Extracted data Start Marker

theorem witness_BindingCompletes :
    (ReadInfoWindow (readingInfo 2 id) 0 0 ⟨1, 0⟩ 2 ∧ ReadInfoWindow (readingInfo 3 id) 0 0 ⟨1, 0⟩ 3) ∧
      (∀ heads ∈ [(0 : Byte), 1, 16, 17], (infoBytes heads).length = 7 ∧ field8 (infoBytes heads) 6 = heads.toNat) ∧
      (ReadInfoWindow (readingInfo 1 id) 0 0 ⟨1, 0⟩ 1 ∧ ((readingInfo 1 id).slot 0).occ = .attaching ∧
        ((readingInfo 1 id).slot 0).run = none ∧ ((readingInfo 1 id).slot 0).armed = none) ∧
      (let s := readingInfo 1 fun r => { r with armed := some 0, autostart := true }
       ReadInfoWindow s 0 0 ⟨1, 0⟩ 1 ∧ (s.slot 0).run = none ∧ (s.slot 0).result = none ∧ (s.slot 0).armed = some 0 ∧
         (s.slot 0).autostart = true ∧
         s.plans[(0 : PlanIx)].phases[0] = some { body := .soak 5 100 10 300 350 5, onFail := .continue }) ∧
      (∀ run ∈ [suspendedRun, attachRun], let s := readingInfo 1 (returning run)
        (s.slot 0).run = some run ∧ (s.slot 0).identity = some ⟨1, 0⟩ ∧ (s.slot 0).cls = .idle ∧
          (phaseRec s run).isSome ∧ run.state ≠ .pending) ∧
      (let s := readingInfo 1 fun r => { returning (runAt 0) r with identity := some ⟨2, 0⟩ }
       ReadInfoWindow s 0 0 ⟨1, 0⟩ 1 ∧ (s.slot 0).run = some (runAt 0) ∧ (s.slot 0).result = none ∧
         (s.slot 0).identity = some ⟨2, 0⟩) ∧
      (∀ path ∈ [ShipPath.full, .rework], let s := readingInfo 1 (waitingShip path (some ⟨1, 0⟩))
        (s.slot 0).occ = .shipping ∧ (s.slot 0).run = none ∧ (s.slot 0).identity = some ⟨1, 0⟩ ∧
          (s.slot 0).result = some (resultOf .none) ∧ (resultOf .none).bin = some 15) ∧
      let s := reserved (readingInfo 1 (waitingShip .full (some ⟨2, 0⟩)))
      ReadInfoWindow s 0 0 ⟨1, 0⟩ 1 ∧ (s.slot 0).occ = .shipping ∧ (s.slot 0).identity = some ⟨2, 0⟩ ∧ NobodyWaits s 0 :=
  ⟨⟨reading_of (by decide +kernel), reading_of (by decide +kernel)⟩, by decide +kernel,
    ⟨reading_of (by decide +kernel), by decide +kernel⟩, ⟨reading_of (by decide +kernel), by decide +kernel⟩,
    by decide +kernel, ⟨reading_of (by decide +kernel), by decide +kernel⟩, by decide +kernel,
    reading_of (by decide +kernel), by decide +kernel, by decide +kernel, by unfold NobodyWaits; decide +kernel⟩

theorem witness_BindingCompletes_returning :
    ReadInfoWindow (readingInfo 1 (returning suspendedRun)) 0 0 ⟨1, 0⟩ 1 ∧
      ReadInfoWindow (readingInfo 1 (returning attachRun)) 0 0 ⟨1, 0⟩ 1 ∧
      ReadInfoWindow (readingInfo 1 (waitingShip .full none)) 0 0 ⟨1, 0⟩ 1 ∧
      ReadInfoWindow (readingInfo 1 (waitingShip .rework (some ⟨1, 0⟩))) 0 0 ⟨1, 0⟩ 1 :=
  ⟨reading_of (by decide +kernel), reading_of (by decide +kernel), reading_of (by decide +kernel),
    reading_of (by decide +kernel)⟩

/-- A bound drive whose next POLL falls due. -/
def polling : State := { boundState (fun r => { r with pollTimer := some 2000 }) with pending := [.pollTimerExpiry 0] }

theorem witness_StepsKeepNodeMapSound : NodeMapSound polling ∧ ∃ t, step polling = .next t := by
  refine ⟨fun k => ⟨?_, ?_⟩, _, rfl⟩
  · have h : (polling.shelf k).pass = .idle := by revert k; decide +kernel
    simp [PassSound, h]
  · revert k; decide +kernel

/-- Shelf 0 with its wire at a stage. -/
def wire (phase : BusPhase) (s : State) : State := s.modShelf 0 fun sh => { sh with phase := phase }

theorem witness_DataWireAndCommandFrames :
    ((ground.modShelf 0 fun sh => { sh with dataHigh := false }).shelf 0).dataHigh = false ∧
      ((ground.shelf 0).dataHigh = true ∧ ground.now - (ground.shelf 0).highSince < 1 ∧
        1 ≤ ({ ground with now := 1 } : State).now - (ground.shelf 0).highSince) ∧
      ((wire (.waiting (flight none none .contest .attachUnit)) ground).shelf 0).phase =
        .waiting (flight none none .contest .attachUnit) ∧
      ((ground.modShelf 0 fun sh => { sh with stuckTimer := some 50 }).shelf 0).stuckTimer.isSome ∧
      (∀ f ∈ [flight none none .contest .attachUnit, flight none none (.attnQuery none) .attentionUnit,
          flight (some 0) (some 0) .poll .busController, flight none none (.wake [1]) .attachUnit,
          flight none none .testReset .planRunner],
        ((wire (.sending f) ground).shelf 0).phase = .sending f) ∧
      expectsReply (flight (some 0) (some 0) .poll .busController).item.cmd.kind = true := by
  decide +kernel

/-- Shelf 0 with a contest's bit periods running and some mismatches counted. -/
def contesting (mismatches : Nat) (nodes : Vector NodeEntry 8) : State :=
  { (attaching .attaching none).modShelf 0 fun sh =>
      { sh with
        phase := .contending (flight none none .contest .attachUnit)
        pass := .round .contest, mismatches := mismatches, nodes := nodes } with
    wakePattern := [1] }

theorem witness_ContestIsRead :
    (∀ m ∈ [0, 1, 2], ((contesting m (Vector.replicate 8 .free)).shelf 0).phase =
        .contending { item := { shelf := 0, slot := none, cmd := .contest, owner := .attachUnit },
                      node := none, dropped := false, orphan := false } ∧
      ((contesting m (Vector.replicate 8 .free)).shelf 0).pass = .round .contest ∧
      ((contesting m (Vector.replicate 8 .free)).shelf 0).mismatches = m ∧
      attachSet (contesting m (Vector.replicate 8 .free)) 0 ≠ []) ∧
      (let v := (1#48 ++ 0#8) ++ 0x15#8
       v ≠ BitVec.allOnes 64 ∧ identityCheck (contestIdentity v) = contestCheck v) ∧
      (let v := (1#48 ++ 0#8) ++ 0x16#8
       v ≠ BitVec.allOnes 64 ∧ identityCheck (contestIdentity v) ≠ contestCheck v) ∧
      (let s := contesting 0 ((Vector.replicate 8 .candidate).set 7 .free)
       (s.shelf 0).nodes[(7 : NodeIx)] = .free ∧ ∀ m : NodeIx, m < 7 → (s.shelf 0).nodes[m] ≠ .free) ∧
      ∀ n : NodeIx, ((contesting 0 (Vector.replicate 8 .candidate)).shelf 0).nodes[n] ≠ .free := by
  decide +kernel

theorem witness_AttentionWireIsServed :
    ((ground.shelf 0).holdoff = none ∧ ((shelf0 fun sh => { sh with holdoff := some 1000 }).shelf 0).holdoff.isSome) ∧
      (let s := shelf0 fun sh => { sh with attnWide := [(flight none none (.attnQuery none) .attentionUnit).item] }
       (s.shelf 0).attnWide.any isQuery = true) ∧
      ((wire (.nodeBits (flight none none (.attnQuery none) .attentionUnit)) ground).shelf 0).phase =
        .nodeBits (flight none none (.attnQuery none) .attentionUnit) ∧
      (1#4).toNat = (0 : NodeIx).val + 1 ∧ (8#4).toNat = (7 : NodeIx).val + 1 ∧ 8 < (9#4).toNat ∧ 8 < (0xF#4).toNat := by
  decide +kernel

theorem witness_RepliesAreTaken :
    (let f := flight (some 0) (some 0) (.startTest 5 0) .planRunner
     let s := wire (.window f 10) (slot0 (testing { runAt 0 with state := .starting }))
     (s.shelf 0).phase = .window f 10 ∧ (s.slot 0).drive = some drive ∧ slotOfNode s 0 0 = some 0 ∧
       (s.slot 0).run = some { runAt 0 with state := .starting }) ∧
      (let f := flight (some 0) (some 0) .poll .busController
       let s := wire (.window f 10) (boundState fun r => { r with cls := .inrush, spinTimer := some 20, spinRank := some 1 })
       (s.shelf 0).phase = .window f 10 ∧ (s.slot 0).drive = some drive ∧ slotOfNode s 0 0 = some 0 ∧
         (s.slot 0).run = none ∧ (s.shelf 0).queue = [] ∧ testStateOf (3#8).toNat = some .fault ∧
         motorOf (2#8).toNat = some .ready ∧ 256 * (0x02#8).toNat + (0x58#8).toNat = 600 ∧
         256 * (0x02#8).toNat + (0x59#8).toNat = 601) ∧
      let f := flight none (some 0) (.attnQuery (some 0)) .attentionUnit
      let s := wire (.window f 10) (boundState fun r => r)
      let s := { s with vectors := s.vectors.set 0 .notifyHold }
      (s.shelf 0).phase = .window f 10 ∧ slotOfNode s 0 0 = some 0 ∧ (s.shelf 0).nodes[(0 : NodeIx)] = .bound 0 ∧
        (s.slot 0).silent = false ∧ (s.slot 0).attn = none ∧ actionOf s 32 = .notifyHold := by
  decide +kernel

/-- A POLL of slot 0 whose window is open, with some polls missed and some ladder stages used. -/
def missing (missed ladder : Nat) : State :=
  wire (.window (flight (some 0) (some 0) .poll .busController) 10)
    (boundState fun r => { r with drive := some { drive with missed := missed }, ladder := ladder })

Extracted data End Marker

In exact wording, restate the lines of the data above from the first through the one holding "(ReadInfoWindow (readingInfo 1", and stop after that line.

theorem witness_BindingCompletes :
    (ReadInfoWindow (readingInfo 2 id) 0 0 ⟨1, 0⟩ 2 ∧ ReadInfoWindow (readingInfo 3 id) 0 0 ⟨1, 0⟩ 3) ∧
      (∀ heads ∈ [(0 : Byte), 1, 16, 17], (infoBytes heads).length = 7 ∧ field8 (infoBytes heads) 6 = heads.toNat) ∧
      (ReadInfoWindow (readingInfo 1 id) 0 0 ⟨1, 0⟩ 1 ∧ ((readingInfo 1 id).slot 0).occ = .attaching ∧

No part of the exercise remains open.